* [Work item] Go through the records and give the number of lines that include "first", with nothing else.

* [Listed records]
# # #

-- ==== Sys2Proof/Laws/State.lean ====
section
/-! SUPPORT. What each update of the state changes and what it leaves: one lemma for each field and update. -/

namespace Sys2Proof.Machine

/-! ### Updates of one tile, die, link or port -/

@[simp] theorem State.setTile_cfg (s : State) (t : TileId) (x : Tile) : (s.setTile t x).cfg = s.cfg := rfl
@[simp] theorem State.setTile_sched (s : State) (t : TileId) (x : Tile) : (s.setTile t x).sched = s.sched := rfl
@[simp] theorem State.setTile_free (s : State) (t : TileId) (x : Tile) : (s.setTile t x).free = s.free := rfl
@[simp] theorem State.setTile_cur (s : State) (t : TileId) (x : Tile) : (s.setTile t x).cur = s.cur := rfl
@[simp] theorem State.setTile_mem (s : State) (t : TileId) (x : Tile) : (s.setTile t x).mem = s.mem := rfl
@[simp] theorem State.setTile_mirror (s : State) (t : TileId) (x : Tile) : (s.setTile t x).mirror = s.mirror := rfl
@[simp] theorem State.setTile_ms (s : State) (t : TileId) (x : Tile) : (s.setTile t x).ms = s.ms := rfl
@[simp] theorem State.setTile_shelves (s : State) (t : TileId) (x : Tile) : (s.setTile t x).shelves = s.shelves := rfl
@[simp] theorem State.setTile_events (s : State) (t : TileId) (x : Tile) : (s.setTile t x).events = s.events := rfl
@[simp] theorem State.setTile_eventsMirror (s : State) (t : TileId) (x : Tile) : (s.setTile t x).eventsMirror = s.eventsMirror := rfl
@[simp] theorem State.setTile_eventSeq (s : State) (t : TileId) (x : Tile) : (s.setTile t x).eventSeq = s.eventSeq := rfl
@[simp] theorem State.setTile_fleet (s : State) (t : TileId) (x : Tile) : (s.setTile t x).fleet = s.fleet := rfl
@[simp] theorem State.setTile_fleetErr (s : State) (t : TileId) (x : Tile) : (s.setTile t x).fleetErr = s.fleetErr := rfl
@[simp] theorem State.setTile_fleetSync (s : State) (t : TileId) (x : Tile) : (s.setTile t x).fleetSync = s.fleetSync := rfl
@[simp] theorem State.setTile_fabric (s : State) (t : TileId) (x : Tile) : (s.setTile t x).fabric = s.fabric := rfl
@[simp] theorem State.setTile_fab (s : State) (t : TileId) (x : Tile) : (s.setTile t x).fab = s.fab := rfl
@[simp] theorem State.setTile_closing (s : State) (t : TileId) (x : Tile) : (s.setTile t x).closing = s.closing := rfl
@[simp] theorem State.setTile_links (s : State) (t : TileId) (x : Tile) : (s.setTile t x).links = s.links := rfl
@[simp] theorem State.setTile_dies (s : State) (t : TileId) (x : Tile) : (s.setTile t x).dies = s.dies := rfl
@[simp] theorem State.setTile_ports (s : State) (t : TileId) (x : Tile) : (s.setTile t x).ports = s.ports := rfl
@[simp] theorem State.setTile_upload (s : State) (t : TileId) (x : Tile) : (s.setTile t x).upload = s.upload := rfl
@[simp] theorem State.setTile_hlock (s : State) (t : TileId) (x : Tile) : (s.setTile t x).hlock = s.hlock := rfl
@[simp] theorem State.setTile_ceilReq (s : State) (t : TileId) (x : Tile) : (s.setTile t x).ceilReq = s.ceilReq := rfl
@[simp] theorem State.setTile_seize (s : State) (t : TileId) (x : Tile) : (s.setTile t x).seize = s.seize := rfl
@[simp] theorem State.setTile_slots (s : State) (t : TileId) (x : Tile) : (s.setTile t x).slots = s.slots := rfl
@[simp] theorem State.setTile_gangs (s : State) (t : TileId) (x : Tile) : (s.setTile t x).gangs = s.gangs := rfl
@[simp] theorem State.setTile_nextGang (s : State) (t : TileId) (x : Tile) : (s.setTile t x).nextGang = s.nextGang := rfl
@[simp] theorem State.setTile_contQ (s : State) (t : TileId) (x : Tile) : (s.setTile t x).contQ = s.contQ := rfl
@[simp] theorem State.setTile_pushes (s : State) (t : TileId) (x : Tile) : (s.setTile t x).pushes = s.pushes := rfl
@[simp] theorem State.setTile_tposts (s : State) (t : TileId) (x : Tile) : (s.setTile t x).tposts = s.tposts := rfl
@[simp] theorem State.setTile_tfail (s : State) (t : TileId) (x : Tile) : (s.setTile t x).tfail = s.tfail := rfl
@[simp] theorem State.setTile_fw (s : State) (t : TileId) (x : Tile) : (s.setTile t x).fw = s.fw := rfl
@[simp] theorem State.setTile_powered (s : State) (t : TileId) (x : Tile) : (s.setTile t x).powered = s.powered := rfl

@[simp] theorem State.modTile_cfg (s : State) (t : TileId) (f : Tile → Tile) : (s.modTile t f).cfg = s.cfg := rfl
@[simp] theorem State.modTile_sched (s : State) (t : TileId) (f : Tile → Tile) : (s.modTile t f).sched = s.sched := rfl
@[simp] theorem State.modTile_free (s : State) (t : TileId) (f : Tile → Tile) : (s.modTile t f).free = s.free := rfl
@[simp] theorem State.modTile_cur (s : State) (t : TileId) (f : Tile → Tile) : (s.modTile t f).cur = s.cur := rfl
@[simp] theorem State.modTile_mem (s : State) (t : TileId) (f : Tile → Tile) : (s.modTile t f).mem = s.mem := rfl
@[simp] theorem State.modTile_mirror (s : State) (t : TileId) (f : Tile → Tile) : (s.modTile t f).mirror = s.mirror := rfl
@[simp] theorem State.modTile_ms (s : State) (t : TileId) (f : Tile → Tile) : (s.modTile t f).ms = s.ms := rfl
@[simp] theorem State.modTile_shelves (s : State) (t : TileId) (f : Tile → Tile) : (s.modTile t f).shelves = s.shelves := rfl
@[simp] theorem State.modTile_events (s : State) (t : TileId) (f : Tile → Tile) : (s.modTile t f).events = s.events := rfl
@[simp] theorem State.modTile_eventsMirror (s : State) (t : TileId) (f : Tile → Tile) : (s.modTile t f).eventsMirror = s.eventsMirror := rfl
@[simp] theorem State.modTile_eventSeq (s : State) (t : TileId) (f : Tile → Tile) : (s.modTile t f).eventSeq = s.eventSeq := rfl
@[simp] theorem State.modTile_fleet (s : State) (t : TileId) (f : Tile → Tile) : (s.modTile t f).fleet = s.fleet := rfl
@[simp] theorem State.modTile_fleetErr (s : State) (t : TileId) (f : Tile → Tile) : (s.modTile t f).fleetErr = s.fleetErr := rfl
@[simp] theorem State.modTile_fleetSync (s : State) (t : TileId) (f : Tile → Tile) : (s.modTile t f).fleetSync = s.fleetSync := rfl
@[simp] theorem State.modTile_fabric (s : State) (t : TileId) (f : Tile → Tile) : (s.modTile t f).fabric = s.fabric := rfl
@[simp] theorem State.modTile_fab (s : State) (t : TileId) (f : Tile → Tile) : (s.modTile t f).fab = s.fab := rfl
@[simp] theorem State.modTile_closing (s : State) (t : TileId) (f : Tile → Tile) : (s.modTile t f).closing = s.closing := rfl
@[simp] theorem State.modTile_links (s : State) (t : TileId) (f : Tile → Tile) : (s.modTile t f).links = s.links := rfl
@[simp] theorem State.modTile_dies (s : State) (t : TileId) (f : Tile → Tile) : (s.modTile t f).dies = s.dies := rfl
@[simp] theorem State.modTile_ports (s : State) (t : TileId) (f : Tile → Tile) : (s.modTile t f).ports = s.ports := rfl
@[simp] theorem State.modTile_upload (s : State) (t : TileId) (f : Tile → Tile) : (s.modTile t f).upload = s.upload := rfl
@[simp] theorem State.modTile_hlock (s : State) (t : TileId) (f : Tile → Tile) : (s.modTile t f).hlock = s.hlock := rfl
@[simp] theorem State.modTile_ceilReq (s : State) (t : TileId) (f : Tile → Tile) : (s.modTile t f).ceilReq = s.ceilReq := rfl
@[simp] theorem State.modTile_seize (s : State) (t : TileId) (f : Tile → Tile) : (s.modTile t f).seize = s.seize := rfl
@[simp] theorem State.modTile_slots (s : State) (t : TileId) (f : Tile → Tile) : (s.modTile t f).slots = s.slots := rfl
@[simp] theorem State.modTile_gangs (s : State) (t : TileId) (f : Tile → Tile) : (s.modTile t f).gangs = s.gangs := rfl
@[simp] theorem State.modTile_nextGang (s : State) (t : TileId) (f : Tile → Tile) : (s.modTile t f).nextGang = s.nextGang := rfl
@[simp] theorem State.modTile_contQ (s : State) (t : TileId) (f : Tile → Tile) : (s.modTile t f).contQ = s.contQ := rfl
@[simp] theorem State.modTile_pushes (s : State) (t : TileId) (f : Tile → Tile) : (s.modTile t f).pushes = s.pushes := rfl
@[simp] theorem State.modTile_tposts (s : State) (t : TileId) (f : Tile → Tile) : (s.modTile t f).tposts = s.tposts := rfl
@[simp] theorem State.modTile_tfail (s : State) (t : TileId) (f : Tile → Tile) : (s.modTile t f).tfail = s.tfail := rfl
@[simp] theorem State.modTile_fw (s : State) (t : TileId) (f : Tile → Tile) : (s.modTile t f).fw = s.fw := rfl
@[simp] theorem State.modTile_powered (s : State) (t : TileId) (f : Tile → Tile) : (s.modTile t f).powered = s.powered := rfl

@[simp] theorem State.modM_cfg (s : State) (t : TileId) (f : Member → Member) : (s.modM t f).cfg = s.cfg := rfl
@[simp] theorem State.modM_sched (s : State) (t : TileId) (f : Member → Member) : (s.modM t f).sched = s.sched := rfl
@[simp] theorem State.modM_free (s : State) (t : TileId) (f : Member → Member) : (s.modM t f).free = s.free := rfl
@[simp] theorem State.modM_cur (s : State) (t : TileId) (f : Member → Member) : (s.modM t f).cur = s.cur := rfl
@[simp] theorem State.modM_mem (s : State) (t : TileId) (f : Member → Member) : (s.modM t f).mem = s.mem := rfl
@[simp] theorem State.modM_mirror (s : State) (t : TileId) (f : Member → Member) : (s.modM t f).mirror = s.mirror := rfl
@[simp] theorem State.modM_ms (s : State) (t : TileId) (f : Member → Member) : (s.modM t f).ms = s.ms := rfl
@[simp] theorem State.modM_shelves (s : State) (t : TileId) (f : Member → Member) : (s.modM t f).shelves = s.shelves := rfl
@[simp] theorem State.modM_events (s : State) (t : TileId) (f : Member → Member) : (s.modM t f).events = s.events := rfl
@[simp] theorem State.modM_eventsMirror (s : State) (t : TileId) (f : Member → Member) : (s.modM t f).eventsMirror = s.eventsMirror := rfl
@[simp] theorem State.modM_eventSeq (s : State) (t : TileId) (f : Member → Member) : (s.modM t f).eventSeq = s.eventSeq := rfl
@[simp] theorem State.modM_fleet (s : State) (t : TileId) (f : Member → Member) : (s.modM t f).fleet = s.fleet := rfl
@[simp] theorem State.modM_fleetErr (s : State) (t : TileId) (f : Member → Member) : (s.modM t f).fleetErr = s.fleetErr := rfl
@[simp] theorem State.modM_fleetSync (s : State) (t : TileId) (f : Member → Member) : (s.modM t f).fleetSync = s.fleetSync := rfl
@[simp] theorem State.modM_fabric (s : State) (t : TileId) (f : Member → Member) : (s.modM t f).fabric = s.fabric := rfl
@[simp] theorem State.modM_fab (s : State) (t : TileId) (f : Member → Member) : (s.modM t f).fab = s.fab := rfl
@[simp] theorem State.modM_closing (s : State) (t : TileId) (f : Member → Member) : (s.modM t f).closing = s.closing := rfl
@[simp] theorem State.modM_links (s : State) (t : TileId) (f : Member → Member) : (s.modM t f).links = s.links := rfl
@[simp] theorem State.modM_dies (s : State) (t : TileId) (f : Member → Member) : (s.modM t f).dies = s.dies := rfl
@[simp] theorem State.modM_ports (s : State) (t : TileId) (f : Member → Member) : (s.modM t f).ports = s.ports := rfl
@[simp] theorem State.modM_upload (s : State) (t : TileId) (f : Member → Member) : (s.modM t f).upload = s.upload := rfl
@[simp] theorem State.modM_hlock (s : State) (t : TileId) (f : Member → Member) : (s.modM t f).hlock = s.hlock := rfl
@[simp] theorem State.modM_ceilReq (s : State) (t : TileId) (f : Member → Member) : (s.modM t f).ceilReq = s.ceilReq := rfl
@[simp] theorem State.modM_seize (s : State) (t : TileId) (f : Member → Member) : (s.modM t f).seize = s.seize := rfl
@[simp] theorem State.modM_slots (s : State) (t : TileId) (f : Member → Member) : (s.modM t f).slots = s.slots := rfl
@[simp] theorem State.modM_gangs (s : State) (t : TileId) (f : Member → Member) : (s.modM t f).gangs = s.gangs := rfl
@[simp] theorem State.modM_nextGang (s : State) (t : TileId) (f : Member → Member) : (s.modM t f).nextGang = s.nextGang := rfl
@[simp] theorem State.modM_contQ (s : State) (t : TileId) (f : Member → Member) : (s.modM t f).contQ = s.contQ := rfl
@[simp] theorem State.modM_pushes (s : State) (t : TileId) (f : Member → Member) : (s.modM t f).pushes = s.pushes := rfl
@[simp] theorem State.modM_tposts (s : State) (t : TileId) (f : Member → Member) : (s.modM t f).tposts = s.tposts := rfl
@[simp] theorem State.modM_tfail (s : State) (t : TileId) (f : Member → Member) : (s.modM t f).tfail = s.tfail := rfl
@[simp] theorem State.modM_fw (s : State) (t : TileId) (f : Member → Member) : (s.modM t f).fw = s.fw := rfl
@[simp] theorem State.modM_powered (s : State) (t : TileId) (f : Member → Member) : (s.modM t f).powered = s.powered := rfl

# # #

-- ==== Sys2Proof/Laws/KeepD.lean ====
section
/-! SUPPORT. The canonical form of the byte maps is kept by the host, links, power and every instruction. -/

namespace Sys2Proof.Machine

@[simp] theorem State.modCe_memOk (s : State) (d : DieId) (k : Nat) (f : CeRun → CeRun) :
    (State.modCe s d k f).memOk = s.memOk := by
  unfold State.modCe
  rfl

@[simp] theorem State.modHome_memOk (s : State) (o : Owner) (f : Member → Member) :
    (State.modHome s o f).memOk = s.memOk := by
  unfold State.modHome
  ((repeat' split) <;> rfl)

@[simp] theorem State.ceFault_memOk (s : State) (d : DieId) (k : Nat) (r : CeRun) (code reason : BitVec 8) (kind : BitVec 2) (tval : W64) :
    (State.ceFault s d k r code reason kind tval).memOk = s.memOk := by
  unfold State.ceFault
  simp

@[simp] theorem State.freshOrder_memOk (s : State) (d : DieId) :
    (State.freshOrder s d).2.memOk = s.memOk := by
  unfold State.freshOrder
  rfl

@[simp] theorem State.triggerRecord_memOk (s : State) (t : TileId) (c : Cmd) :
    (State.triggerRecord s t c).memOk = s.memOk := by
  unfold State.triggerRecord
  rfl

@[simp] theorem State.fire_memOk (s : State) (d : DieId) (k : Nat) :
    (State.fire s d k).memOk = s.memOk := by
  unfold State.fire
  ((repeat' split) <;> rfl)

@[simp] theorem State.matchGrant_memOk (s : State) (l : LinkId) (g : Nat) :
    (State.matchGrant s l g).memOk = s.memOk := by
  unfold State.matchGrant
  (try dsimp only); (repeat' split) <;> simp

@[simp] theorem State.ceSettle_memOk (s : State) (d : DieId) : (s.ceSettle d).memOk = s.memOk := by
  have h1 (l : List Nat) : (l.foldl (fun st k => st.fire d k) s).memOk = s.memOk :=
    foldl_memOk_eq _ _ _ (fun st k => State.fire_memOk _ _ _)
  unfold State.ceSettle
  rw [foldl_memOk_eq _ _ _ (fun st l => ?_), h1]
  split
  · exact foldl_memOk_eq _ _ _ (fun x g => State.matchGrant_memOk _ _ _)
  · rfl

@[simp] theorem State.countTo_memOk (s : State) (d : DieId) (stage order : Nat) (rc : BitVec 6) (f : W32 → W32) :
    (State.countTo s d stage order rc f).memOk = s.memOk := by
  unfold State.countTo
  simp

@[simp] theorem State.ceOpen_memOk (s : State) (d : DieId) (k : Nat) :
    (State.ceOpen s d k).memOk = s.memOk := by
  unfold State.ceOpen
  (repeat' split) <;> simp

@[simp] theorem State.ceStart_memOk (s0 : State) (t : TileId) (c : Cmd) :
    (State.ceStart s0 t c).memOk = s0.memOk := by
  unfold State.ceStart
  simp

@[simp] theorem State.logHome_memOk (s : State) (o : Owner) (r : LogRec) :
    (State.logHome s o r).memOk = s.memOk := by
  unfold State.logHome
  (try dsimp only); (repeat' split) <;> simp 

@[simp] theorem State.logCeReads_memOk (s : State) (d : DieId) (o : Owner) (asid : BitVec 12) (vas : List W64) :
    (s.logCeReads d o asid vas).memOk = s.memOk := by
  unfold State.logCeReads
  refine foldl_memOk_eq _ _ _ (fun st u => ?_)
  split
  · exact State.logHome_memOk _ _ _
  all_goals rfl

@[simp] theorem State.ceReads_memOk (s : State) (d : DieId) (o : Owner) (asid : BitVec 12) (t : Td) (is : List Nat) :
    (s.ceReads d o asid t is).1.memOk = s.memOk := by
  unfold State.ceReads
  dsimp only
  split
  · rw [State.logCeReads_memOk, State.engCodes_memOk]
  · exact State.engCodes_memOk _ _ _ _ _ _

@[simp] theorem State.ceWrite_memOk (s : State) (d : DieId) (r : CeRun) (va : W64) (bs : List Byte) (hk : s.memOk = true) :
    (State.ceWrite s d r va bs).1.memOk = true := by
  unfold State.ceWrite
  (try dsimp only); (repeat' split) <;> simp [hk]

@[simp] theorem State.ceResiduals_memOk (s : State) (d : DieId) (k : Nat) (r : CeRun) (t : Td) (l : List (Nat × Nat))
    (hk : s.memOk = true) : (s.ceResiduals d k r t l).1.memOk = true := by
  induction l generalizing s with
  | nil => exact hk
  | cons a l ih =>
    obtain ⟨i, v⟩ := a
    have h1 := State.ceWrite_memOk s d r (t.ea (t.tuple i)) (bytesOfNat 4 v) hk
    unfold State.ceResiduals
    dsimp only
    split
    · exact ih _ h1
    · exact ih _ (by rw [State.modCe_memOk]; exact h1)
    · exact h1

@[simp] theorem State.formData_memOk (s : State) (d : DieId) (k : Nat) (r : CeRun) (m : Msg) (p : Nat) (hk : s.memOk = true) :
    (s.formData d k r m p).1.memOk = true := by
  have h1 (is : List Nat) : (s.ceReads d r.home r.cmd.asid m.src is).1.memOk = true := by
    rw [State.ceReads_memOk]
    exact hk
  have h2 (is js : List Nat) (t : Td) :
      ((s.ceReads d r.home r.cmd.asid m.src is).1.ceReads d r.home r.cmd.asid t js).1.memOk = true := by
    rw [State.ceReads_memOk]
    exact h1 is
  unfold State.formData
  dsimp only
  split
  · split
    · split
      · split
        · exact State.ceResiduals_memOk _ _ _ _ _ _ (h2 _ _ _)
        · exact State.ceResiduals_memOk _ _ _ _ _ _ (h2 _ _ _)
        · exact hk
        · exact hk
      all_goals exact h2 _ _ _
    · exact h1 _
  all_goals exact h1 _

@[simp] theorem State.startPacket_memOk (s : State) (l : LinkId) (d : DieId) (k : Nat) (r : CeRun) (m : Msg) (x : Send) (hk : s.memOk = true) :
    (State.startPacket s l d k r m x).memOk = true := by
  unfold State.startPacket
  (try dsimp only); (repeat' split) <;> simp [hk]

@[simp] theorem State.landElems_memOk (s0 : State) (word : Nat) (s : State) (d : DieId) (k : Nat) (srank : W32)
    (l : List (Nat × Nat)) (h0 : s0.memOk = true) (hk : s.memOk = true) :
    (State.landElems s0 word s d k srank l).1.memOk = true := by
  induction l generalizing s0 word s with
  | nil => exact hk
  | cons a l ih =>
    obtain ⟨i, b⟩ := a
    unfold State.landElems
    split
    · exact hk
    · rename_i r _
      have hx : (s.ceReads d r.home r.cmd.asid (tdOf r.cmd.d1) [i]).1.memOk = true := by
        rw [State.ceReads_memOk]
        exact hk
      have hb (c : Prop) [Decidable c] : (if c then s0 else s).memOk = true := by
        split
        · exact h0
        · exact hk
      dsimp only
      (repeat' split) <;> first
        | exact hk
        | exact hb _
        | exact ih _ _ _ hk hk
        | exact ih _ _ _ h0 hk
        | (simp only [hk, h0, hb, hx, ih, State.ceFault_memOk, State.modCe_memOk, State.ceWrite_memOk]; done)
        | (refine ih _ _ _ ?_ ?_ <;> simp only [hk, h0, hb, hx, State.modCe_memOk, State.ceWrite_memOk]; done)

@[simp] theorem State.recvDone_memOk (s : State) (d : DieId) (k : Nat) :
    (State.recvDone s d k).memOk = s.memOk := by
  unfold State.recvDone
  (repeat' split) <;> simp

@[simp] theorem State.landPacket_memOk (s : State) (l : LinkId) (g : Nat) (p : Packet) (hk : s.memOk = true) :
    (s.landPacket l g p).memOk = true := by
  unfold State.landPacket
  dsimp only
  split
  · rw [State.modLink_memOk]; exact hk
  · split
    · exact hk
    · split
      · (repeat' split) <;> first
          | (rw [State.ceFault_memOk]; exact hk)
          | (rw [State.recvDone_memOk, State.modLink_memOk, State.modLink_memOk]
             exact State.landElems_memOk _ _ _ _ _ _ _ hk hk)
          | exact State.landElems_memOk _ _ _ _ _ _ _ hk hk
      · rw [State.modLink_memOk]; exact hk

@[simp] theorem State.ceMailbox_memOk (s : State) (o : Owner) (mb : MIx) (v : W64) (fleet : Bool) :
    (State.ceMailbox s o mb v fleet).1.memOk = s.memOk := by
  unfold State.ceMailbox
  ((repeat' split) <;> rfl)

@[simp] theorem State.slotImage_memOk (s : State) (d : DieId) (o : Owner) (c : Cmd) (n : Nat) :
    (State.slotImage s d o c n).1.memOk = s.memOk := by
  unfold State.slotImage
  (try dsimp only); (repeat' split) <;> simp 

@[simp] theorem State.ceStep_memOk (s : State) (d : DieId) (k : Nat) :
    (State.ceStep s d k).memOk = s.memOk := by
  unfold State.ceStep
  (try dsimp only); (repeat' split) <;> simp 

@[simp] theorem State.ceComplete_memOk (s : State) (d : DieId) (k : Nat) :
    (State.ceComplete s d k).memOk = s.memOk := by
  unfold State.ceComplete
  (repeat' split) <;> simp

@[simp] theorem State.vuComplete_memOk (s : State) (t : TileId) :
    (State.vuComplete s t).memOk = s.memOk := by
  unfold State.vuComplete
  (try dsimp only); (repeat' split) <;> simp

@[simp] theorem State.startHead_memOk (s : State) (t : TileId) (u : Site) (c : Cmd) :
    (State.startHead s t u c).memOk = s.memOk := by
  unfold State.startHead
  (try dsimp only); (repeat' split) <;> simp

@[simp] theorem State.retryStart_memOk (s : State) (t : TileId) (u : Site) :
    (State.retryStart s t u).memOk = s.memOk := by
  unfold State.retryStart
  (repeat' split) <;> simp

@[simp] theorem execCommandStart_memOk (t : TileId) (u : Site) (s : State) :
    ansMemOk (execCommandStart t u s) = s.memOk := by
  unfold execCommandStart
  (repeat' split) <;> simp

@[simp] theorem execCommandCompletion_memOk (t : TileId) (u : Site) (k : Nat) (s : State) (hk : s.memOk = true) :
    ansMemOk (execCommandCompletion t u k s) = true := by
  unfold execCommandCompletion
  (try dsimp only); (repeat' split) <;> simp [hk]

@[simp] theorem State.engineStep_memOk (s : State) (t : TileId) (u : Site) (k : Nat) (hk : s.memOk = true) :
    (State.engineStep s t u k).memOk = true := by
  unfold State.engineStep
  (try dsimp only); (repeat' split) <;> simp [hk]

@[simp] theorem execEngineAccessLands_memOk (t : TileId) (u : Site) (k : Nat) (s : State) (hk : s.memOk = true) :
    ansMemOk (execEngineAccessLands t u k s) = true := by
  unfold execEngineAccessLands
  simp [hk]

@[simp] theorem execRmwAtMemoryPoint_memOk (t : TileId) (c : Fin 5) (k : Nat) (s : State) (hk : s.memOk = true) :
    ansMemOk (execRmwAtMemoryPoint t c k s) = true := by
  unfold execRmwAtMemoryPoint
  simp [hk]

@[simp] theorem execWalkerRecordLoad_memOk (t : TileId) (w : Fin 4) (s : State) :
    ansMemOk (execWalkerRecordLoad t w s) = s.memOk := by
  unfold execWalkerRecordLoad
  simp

# # #

* [Written answer] 2